The charges will be offset partly by reductions in fuel duty, but ministers have not ruled out increasing motoring taxes paid by drivers.
Alistair Darling, the Transport Secretary, said that the Government no longer believed that it was necessary to install a separate “black box” in vehicles to monitor drivers’ movements and collect tolls. Speaking at a London seminar on road tolls, he said: “We need to move away from the idea that Government is going to define and specify all this modern technology. It will not work that way.
“Instead, we need to start thinking of road-pricing piggybacking on systems already being offered by the market.Drivers who already pay a company for real-time navigational information could use that provider to calculate their road price.”
Mr Darling said that insurance companies could also play a role in introducing tolls on all roads.
He added that using existing systems would protect drivers’ privacy by dispensing with the need for the Government to know their movements. “People already choose to pass their locations to an insurance or navigational company, in return for a service they value. They trust the companies with that information in a way that they don’t trust governments,” he said.
Mr Darling said that most cars were not yet equipped with black boxes, but that this would change rapidly. Road tolls would be introduced in trial areas on a voluntary basis. He said a national system covering every vehicle would take ten years to introduce, but local pilots could begin far sooner.
A government study last year indicated that a national system of road tolls would halve congestion and save the economy £12 billion a year.
Mr Darling rejected a proposal from the Institute for Public Policy Research think-tank for higher road tolls for fuel-inefficient vehicles. But Tony Grayling, the institute’s associate director, said that replacing fuel duty with congestion charges would make it much cheaper to drive in rural areas where there was little congestion.
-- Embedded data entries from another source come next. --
/-! ## Self-tests (R344, R345) -/

/-- Row CORE_SELFTEST_COMPLETE. -/
def coreSelftestComplete (core : Nat) (ok : Bool) (s : Dev) : Dev :=
  if !nbit s.exe.testing core then s
  else
    let v := s.exe.votes.find? (fun e => e.1 == core)
    let s := { s with exe := { s.exe with testing := nput s.exe.testing core false, votes := s.exe.votes.filter (fun e => e.1 != core) } }
    let logVote := fun (s : Dev) (outcome : Nat) => match v with
      | some (_, p, win, k) => if k = 2 then s else post (setOutcome s p win outcome) 0 Ev.LOCKSTEP_MISMATCH (pairArg p win + outcome * 256)
      | none => s
    if ok then
      if v.isNone then s
      else
        let s := logVote s 1
        let s := setHealth s { s.exe.health with transients := bumpAt s.exe.health.transients core }
        let s := post s 0 Ev.CORE_TRANSIENT (core + s.exe.health.transients.getD core 0 * 0x10000)
        if s.exe.spare.isNone then { s with exe := { s.exe with spare := some core } } else s
    else
      let s := logVote s 2
      let cause := match v with
        | some (_, _, _, 4) => 4
        | some (_, _, _, 1) => 1
        | _ => 2
      let s := setHealth s { s.exe.health with fenced := nput s.exe.health.fenced core true }
      let s := raise s 0 Ev.CORE_FENCED (core + cause * 256) core
      if s.exe.spare = some core then { s with exe := { s.exe with spare := none } } else s

/-- The spare starts its logic self-test, if it is free to (R345). -/
def spareTest (s : Dev) : Dev :=
  match s.exe.spare with
  | some c => if nbit s.exe.halted c || voting s then s else { s with exe := { s.exe with testing := nput s.exe.testing c true } }
  | none => s
/-- Row SPARE_SELFTEST_TIMER. -/
def spareSelftestTimer (s : Dev) : Dev := if anyFormed s then spareTest s else s
/-- Row SPARE_TEST_REQUEST: a write of EXE_CTRL.SPARE_TEST by pair p; hardware clears the bit (R359). -/
def spareTestRequest (p : Nat) (s : Dev) : Dev := if p ≠ 0 then busErrorTo s p else spareTest s

/-! ## Heartbeats and restarts (R351, R381) -/

/-- P2 answers what it held without a reply, in order of submission, and puts every session's items in hold (R351, R381). -/
def restartHost (s : Dev) : Dev :=
  let s := forL s (s.host.flight.filter (fun f => !f.timedOut)) (fun s f =>
    let r := endUnbegun s f ST_CANCELLED false
    if r.1 then r.2 else timeoutRuns r.2 f)
  forN s 8 (fun s n => if (getSess s n).st == .active then holdSession s n else if (getSess s n).st == .authWait then dropSession s n else s)

/-- What a restarted pair, rebuilding its working state, issues again of what was discarded: replies, transactions, register writes and
cancellations; frames it does not (R351, Log 133). -/
def rebuilt : Effect → Bool
  | .ring _ _ => false
  | .can _ _ _ _ => false
  | .cluster _ _ _ => false
  | _ => true
/-- The pair restarts with its cores cleared: what is unchecked is discarded (R333, R351). A second restart within 1 h loses it. -/
def restartPair (s : Dev) (p : Nat) : Dev :=
  let q := getPair s p
  let s := { s with pwr := { s.pwr with trialBad := s.pwr.trialBad || s.pwr.trial } }
  if within s q.restartAt 3600000 then pairLost s p
  else
    let s := setCores s p coreClear
    let s := setPair s p { q with ckpt := coreClear, rel := retag q.win ((q.redo ++ q.rel).filter (fun e => rebuilt e.eff)), redo := [], inLog := [], recov := .run, retried := false, restarting := true, restartAt := s.uptimeMs + 1, hbSeen := rdN s (EXE_HB + 4 * p), hbAt := s.uptimeMs }
    if p = 2 then restartHost s else s

/-- Row PAIR_HEARTBEAT_TIMEOUT: the counter of P1, P2 or P3 has stood for 10 ms (R351). The rule is suspended while the pair is
broken by debug (18 R554). -/
def pairHeartbeatTimeout (p : Nat) (s : Dev) : Dev :=
  let q := getPair s p
  if p = 0 ∨ p > 3 ∨ !pairUp s p ∨ !pairUp s 0 ∨ q.restarting ∨ q.broken ∨ s.uptimeMs < q.hbAt + 10 then s
  else restartPair (note s 0 Ev.PAIR_RESTART (p + (s.uptimeMs - q.hbAt) % 65536 * 65536)) p

/-- Row EXE_RESTART_WRITE: a write of pair p. -/
def exeRestartWrite (p : Nat) (v : U32) (s : Dev) : Dev :=
  if p ≠ 0 then busErrorTo s p
  else forL s [1, 2, 3] (fun s k => if bitOf v k && pairUp s k then restartPair s k else s)

/-- Row PAIR_RESTART_TIMEOUT: no heartbeat within 100 ms of the restart (R351). -/
def pairRestartTimeout (p : Nat) (s : Dev) : Dev :=
  if pairUp s p && (getPair s p).restarting && decide (1 ≤ p ∧ p ≤ 3) then pairLost s p else s

/-- P0's look at the three counters at a safety tick (R351). -/
def heartbeats (s : Dev) : Dev :=
  forL s [1, 2, 3] (fun s p =>
    let q := getPair s p
    let v := rdN s (EXE_HB + 4 * p)
    if v = q.hbSeen then s else setPair s p { q with hbSeen := v, hbAt := s.uptimeMs, restarting := false })

/-! ## Debug (R355 to R357) -/

/-- The pair a core serves. -/
def pairOfCore (s : Dev) (core : Nat) : Option Nat :=
  [0, 1, 2, 3].find? (fun p => pairUp s p && ((getPair s p).primary == core || (getPair s p).shadow == core))

/-- Every string is OPEN, LOCKED_OUT or WELD_SUSPECT (R355). -/
def stringsOff (s : Dev) : Bool :=
  (confStrs s).all (fun x => (getStr s x).st == .sOpen || (getStr s x).st == .sLockedOut || (getStr s x).st == .sWeldSuspect)
/-- The debug mode lets the debug module halt a core (R355). -/
def mayHalt (s : Dev) (core : Nat) : Bool :=
  match s.exe.debug with
  | .off => false
  | .live => match pairOfCore s core with
    | some p => p != 0
    | none => false
  | .service => decide (core < 9) && s.dev == .service && stringsOff s

/-- Row DEBUG_HALT (R355, R356). A request refused shows the core as unavailable (Log 137). -/
def debugHalt (core : Nat) (s : Dev) : Dev :=
  if nbit s.exe.halted core then s
  else if !mayHalt s core then { s with exe := { s.exe with unavail := nput s.exe.unavail core true } }
  else
    let s := { s with exe := { s.exe with halted := nput s.exe.halted core true, unavail := nput s.exe.unavail core false, testing := nput s.exe.testing core false } }
    match pairOfCore s core with
    | none => s
    | some p =>
      let q := getPair s p
      if q.broken then setPair s p { q with restore := false }
      else raise (setPair s p { q with broken := true, restore := false, recov := .run, rel := q.redo ++ q.rel, redo := [] }) 0 Ev.LOCKSTEP_BROKEN (p + core * 16) p

/-- DEBUG_SET (R355, R357, R415). -/
def debugSetBody (c : HostCmd) (s : Dev) : Dev :=
  let m := pwN c 0
  if c.payload.length ≠ 1 then answer s OP_DEBUG_SET c ST_LENGTH
  else if m > 2 then answer s OP_DEBUG_SET c ST_BAD_PARAM
  else if m = 2 ∧ privOf s c.sess < 3 then answer s OP_DEBUG_SET c ST_PRIVILEGE
  else if m = 2 ∧ (s.dev ≠ .service ∨ !stringsOff s) then answer s OP_DEBUG_SET c ST_STATE
  else
    let d : DebugMode := if m = 0 then .off else if m = 1 then .live else .service
    let s := if d = s.exe.debug then s else modeChange { s with exe := { s.exe with debug := d }, pwr := { s.pwr with scan := s.pwr.scan && d == .service } } 2 8 m 0
    let s := if m = 0 then
        forN { s with exe := { s.exe with halted := 0 } } 4 (fun s p => if (getPair s p).broken then setPair s p { getPair s p with restore := true } else s)
      else s
    answer s OP_DEBUG_SET c ST_OK
def debugSet (c : HostCmd) (s : Dev) : Dev := serve s OP_DEBUG_SET c (debugSetBody c)

/-! ## The host's reads (R415) -/

/-- The 64 bytes of the core health record (R350). -/
def healthBytes (h : Health) : List U8 :=
  leBytes 2 h.fenced ++ leBytes 1 h.retired ++ leBytes 1 0 ++ (List.range 9).flatMap (fun i => leBytes 2 (h.transients.getD i 0)) ++
    (List.range 4).flatMap (fun i => leBytes 2 (h.suspects.getD i 0)) ++ leBytes 2 0 ++ leBytes 6 h.lastCyc ++ List.replicate 26 0
/-- The record that 64 retained bytes spell (R350). -/
def healthOf (s : Dev) : Health :=
  let a := 0x10342000
  { fenced := ld16 s a % 512, retired := ld8 s (a + 2) % 32, transients := (List.range 9).map (fun i => ld16 s (a + 4 + 2 * i)), suspects := (List.range 4).map (fun i => ld16 s (a + 0x16 + 2 * i)), lastCyc := ldN s (a + 0x20) 6 }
He said if the Government made road tolls revenue- neutral by cutting fuel duty, traffic would rise by 7 per cent and carbon dioxide emissions by 5 per cent. A better alternative would be to use congestion charging to replace vehicle excise duty, already charged at different rates according to emissions. He said those rates should be maintained to impose higher tolls on less efficient vehicles, with a top rate for the “worst gas guzzlers”.